Stored data entries
· · · ·
-- ==== Sys2Proof/Machine/Exec.lean ====
section
/-! DEFINITION. What a word does (R109–R153, R194–R203): its checks, holds and effects, inside an aperture and outside. -/

namespace Sys2Proof.Machine

/-! ### Exceptions and holds of a word -/

/-- The overflow due in lead `g` enters (R224, R225); a word that has ended and holds for its commit point goes first to
where it leads, and its long operation is no longer in progress. -/
def State.overflowEntry (s : State) (g : Nat) : State :=
  match (s.hid g).ovf with
  | some o =>
    let s1 := if s.waitKind g = holdCommit ∧ (s.hid g).apr.isNone then ((s.applyAdv g).each (s.holders g) (fun e t => t.dropLong e)).setWait g 0 else s
    s1.enter g cxOverflow o.aluop o.word o.late 0
  | none => s

/-- A precise exception of the word at PC of lead `g` (R223); an overflow still due is reported in its place (R225). -/
def State.except (s : State) (g : Nat) (x : Exc) : State :=
  let s1 := (s.wordDone g).countSteps g 1
  if (s1.hid g).ovf.isSome then s1.overflowEntry g
  else s1.enter g x.code x.detail (s1.fld (R.PC g) R.PC_ADDR) 0 x.addr

/-- Lead `g` holds with its words `vs`; a DOOMED aperture ends where its member holds (R203). -/
def State.holdAt (s : State) (g : Nat) (vs : List View) (k : Nat) : State :=
  let s1 := (s.each vs (fun v t => t.updHid v.e (fun h => { h with word := v.m }))).setWait g k
  match (s1.hid g).apr with
  | some a => s1.aprStale a
  | none => s1

/-! ### Opening an aperture (R194–R197, R210) -/

/-- The key of the aperture that a view's OPEN names. -/
def State.openKey (s : State) (g : Nat) (v : View) : Nat := aprKey (s.engFacet g) v.w.aprId

/-- The member list of a view's OPEN: the opening engine alone, or the list of G[SRCA]. -/
def State.openList (s : State) (g : Nat) (v : View) : List Nat :=
  if v.w.aper = apOpenJoint then memberList (lane0 (s.srcA v)) else [g]

/-- A member list breaks R210. -/
def State.listBad (s : State) (g : Nat) (l : List Nat) : Bool :=
  !l.contains g || l.eraseDups.length != l.length || l.any (fun e =>
    s.engFacet e != s.engFacet g || s.lead e != e || s.engState e == engHeld || s.engState e == engFenced)

/-- The cause for which a view's OPEN or OPEN_JOINT aborts at once (R195, R210). -/
def State.openCause (s : State) (g : Nat) (v : View) : Option Nat :=
  if !v.w.opens then none
  else
    let l := s.openList g v
    let busy := match s.aprAt (s.openKey g v) with
      | none => false
      | some a => l == [g] || !a.joint || !a.list.contains g || a.list != l || a.accepted
    if busy then some acIdBusy else if s.listBad g l then some acJointInvalid else none

/-- The opening snapshots of lead `g`'s group (R196). -/
def State.snapshots (s : State) (g : Nat) : List (Nat × Snap) := (s.holders g).map (fun e => (e, s.snapshot e))

/-- Lead `g` opens, or joins, the aperture of its word (R194, R196, R211); a joined one that is DOOMED shows its line (R219). -/
def State.openDo (s : State) (g : Nat) (v : View) (snaps : List (Nat × Snap)) : State :=
  let k := s.openKey g v
  let l := s.openList g v
  let m : AprMember := ⟨g, v.w.target, snaps, (s.hid g).resv.length, false⟩
  let a := match s.aprAt k with
    | some a => { a with members := a.members ++ [m] }
    | none => ⟨l != [g], l, [m], [], [], false, 0, false, s.now, none, g, []⟩
  let grace := if s.on (R.IR_ENG g) R.IR_ENG_PENDING && !s.on (R.IR_ENG g) R.IR_ENG_DEFERRED then some s.now else none
  let s1 := ((s.setApr k a).updHid g (fun h => { h with apr := some k, grace := grace })).aprShow k
  if a.doomed then s1.wr (R.APR_LINE g) (BitVec.ofNat 64 (64 * a.doomLine)) else s1

/-- The abort of an OPEN that fails (R195, R210, R214). -/
def State.failOpen (s : State) (g : Nat) (v : View) (cause : Nat) (snaps : List (Nat × Snap)) : State :=
  let pc := s.fld (R.PC g) R.PC_ADDR
  let k := s.openKey g v
  let s0 := if cause = acJointInvalid then s.aprAbortAt k g cause pc else s
  let s1 := (s0.aprRecord g cause g cause pc).put (R.APR_STAT g) R.APR_STAT_ID v.w.aprId
  let s2 := s1.each snaps (fun (e, n) t => t.toHandler e v.w.target n)
  s2.setWait g 0

/-! ### Staging (R198–R201) -/

/-- Bytes `bs` at address `a` with bytes `cs` at address `b` laid over them. -/
def layOver (a : Nat) (bs : List Byte) (b : Nat) (cs : List Byte) : List Byte :=
  ((List.range bs.length).zip bs).map (fun (i, x) => if b ≤ a + i ∧ a + i < b + cs.length then cs.getD (a + i - b) x else x)

/-- Bytes read at `a` as an aperture with staged actions `acts` sees them (R200). -/
def overlay (acts : List Act) (a : Nat) (bs : List Byte) : List Byte :=
  acts.foldl (fun l x => match x with
    | .store _ b cs => layOver a l b cs
    | .push _ b cs => layOver a l b cs
    | _ => l) bs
· · · ·
Retype every line of the data above exactly.

-- ==== Sys2Proof/Machine/Exec.lean ====
section
/-! DEFINITION. What a word does (R109–R153, R194–R203): its checks, holds and effects, inside an aperture and outside. -/

namespace Sys2Proof.Machine

/-! ### Exceptions and holds of a word -/

/-- The overflow due in lead `g` enters (R224, R225); a word that has ended and holds for its commit point goes first to
where it leads, and its long operation is no longer in progress. -/
def State.overflowEntry (s : State) (g : Nat) : State :=
  match (s.hid g).ovf with
  | some o =>
    let s1 := if s.waitKind g = holdCommit ∧ (s.hid g).apr.isNone then ((s.applyAdv g).each (s.holders g) (fun e t => t.dropLong e)).setWait g 0 else s
    s1.enter g cxOverflow o.aluop o.word o.late 0
  | none => s

/-- A precise exception of the word at PC of lead `g` (R223); an overflow still due is reported in its place (R225). -/
def State.except (s : State) (g : Nat) (x : Exc) : State :=
  let s1 := (s.wordDone g).countSteps g 1
  if (s1.hid g).ovf.isSome then s1.overflowEntry g
  else s1.enter g x.code x.detail (s1.fld (R.PC g) R.PC_ADDR) 0 x.addr

/-- Lead `g` holds with its words `vs`; a DOOMED aperture ends where its member holds (R203). -/
def State.holdAt (s : State) (g : Nat) (vs : List View) (k : Nat) : State :=
  let s1 := (s.each vs (fun v t => t.updHid v.e (fun h => { h with word := v.m }))).setWait g k
  match (s1.hid g).apr with
  | some a => s1.aprStale a
  | none => s1

/-! ### Opening an aperture (R194–R197, R210) -/

/-- The key of the aperture that a view's OPEN names. -/
def State.openKey (s : State) (g : Nat) (v : View) : Nat := aprKey (s.engFacet g) v.w.aprId

/-- The member list of a view's OPEN: the opening engine alone, or the list of G[SRCA]. -/
def State.openList (s : State) (g : Nat) (v : View) : List Nat :=
  if v.w.aper = apOpenJoint then memberList (lane0 (s.srcA v)) else [g]

/-- A member list breaks R210. -/
def State.listBad (s : State) (g : Nat) (l : List Nat) : Bool :=
  !l.contains g || l.eraseDups.length != l.length || l.any (fun e =>
    s.engFacet e != s.engFacet g || s.lead e != e || s.engState e == engHeld || s.engState e == engFenced)

/-- The cause for which a view's OPEN or OPEN_JOINT aborts at once (R195, R210). -/
def State.openCause (s : State) (g : Nat) (v : View) : Option Nat :=
  if !v.w.opens then none
  else
    let l := s.openList g v
    let busy := match s.aprAt (s.openKey g v) with
      | none => false
      | some a => l == [g] || !a.joint || !a.list.contains g || a.list != l || a.accepted
    if busy then some acIdBusy else if s.listBad g l then some acJointInvalid else none

/-- The opening snapshots of lead `g`'s group (R196). -/
def State.snapshots (s : State) (g : Nat) : List (Nat × Snap) := (s.holders g).map (fun e => (e, s.snapshot e))

/-- Lead `g` opens, or joins, the aperture of its word (R194, R196, R211); a joined one that is DOOMED shows its line (R219). -/
def State.openDo (s : State) (g : Nat) (v : View) (snaps : List (Nat × Snap)) : State :=
  let k := s.openKey g v
  let l := s.openList g v
  let m : AprMember := ⟨g, v.w.target, snaps, (s.hid g).resv.length, false⟩
  let a := match s.aprAt k with
    | some a => { a with members := a.members ++ [m] }
    | none => ⟨l != [g], l, [m], [], [], false, 0, false, s.now, none, g, []⟩
  let grace := if s.on (R.IR_ENG g) R.IR_ENG_PENDING && !s.on (R.IR_ENG g) R.IR_ENG_DEFERRED then some s.now else none
  let s1 := ((s.setApr k a).updHid g (fun h => { h with apr := some k, grace := grace })).aprShow k
  if a.doomed then s1.wr (R.APR_LINE g) (BitVec.ofNat 64 (64 * a.doomLine)) else s1

/-- The abort of an OPEN that fails (R195, R210, R214). -/
def State.failOpen (s : State) (g : Nat) (v : View) (cause : Nat) (snaps : List (Nat × Snap)) : State :=
  let pc := s.fld (R.PC g) R.PC_ADDR
  let k := s.openKey g v
  let s0 := if cause = acJointInvalid then s.aprAbortAt k g cause pc else s
  let s1 := (s0.aprRecord g cause g cause pc).put (R.APR_STAT g) R.APR_STAT_ID v.w.aprId
  let s2 := s1.each snaps (fun (e, n) t => t.toHandler e v.w.target n)
  s2.setWait g 0

/-! ### Staging (R198–R201) -/

/-- Bytes `bs` at address `a` with bytes `cs` at address `b` laid over them. -/
def layOver (a : Nat) (bs : List Byte) (b : Nat) (cs : List Byte) : List Byte :=
  ((List.range bs.length).zip bs).map (fun (i, x) => if b ≤ a + i ∧ a + i < b + cs.length then cs.getD (a + i - b) x else x)

/-- Bytes read at `a` as an aperture with staged actions `acts` sees them (R200). -/
def overlay (acts : List Act) (a : Nat) (bs : List Byte) : List Byte :=
  acts.foldl (fun l x => match x with
    | .store _ b cs => layOver a l b cs
    | .push _ b cs => layOver a l b cs
    | _ => l) bs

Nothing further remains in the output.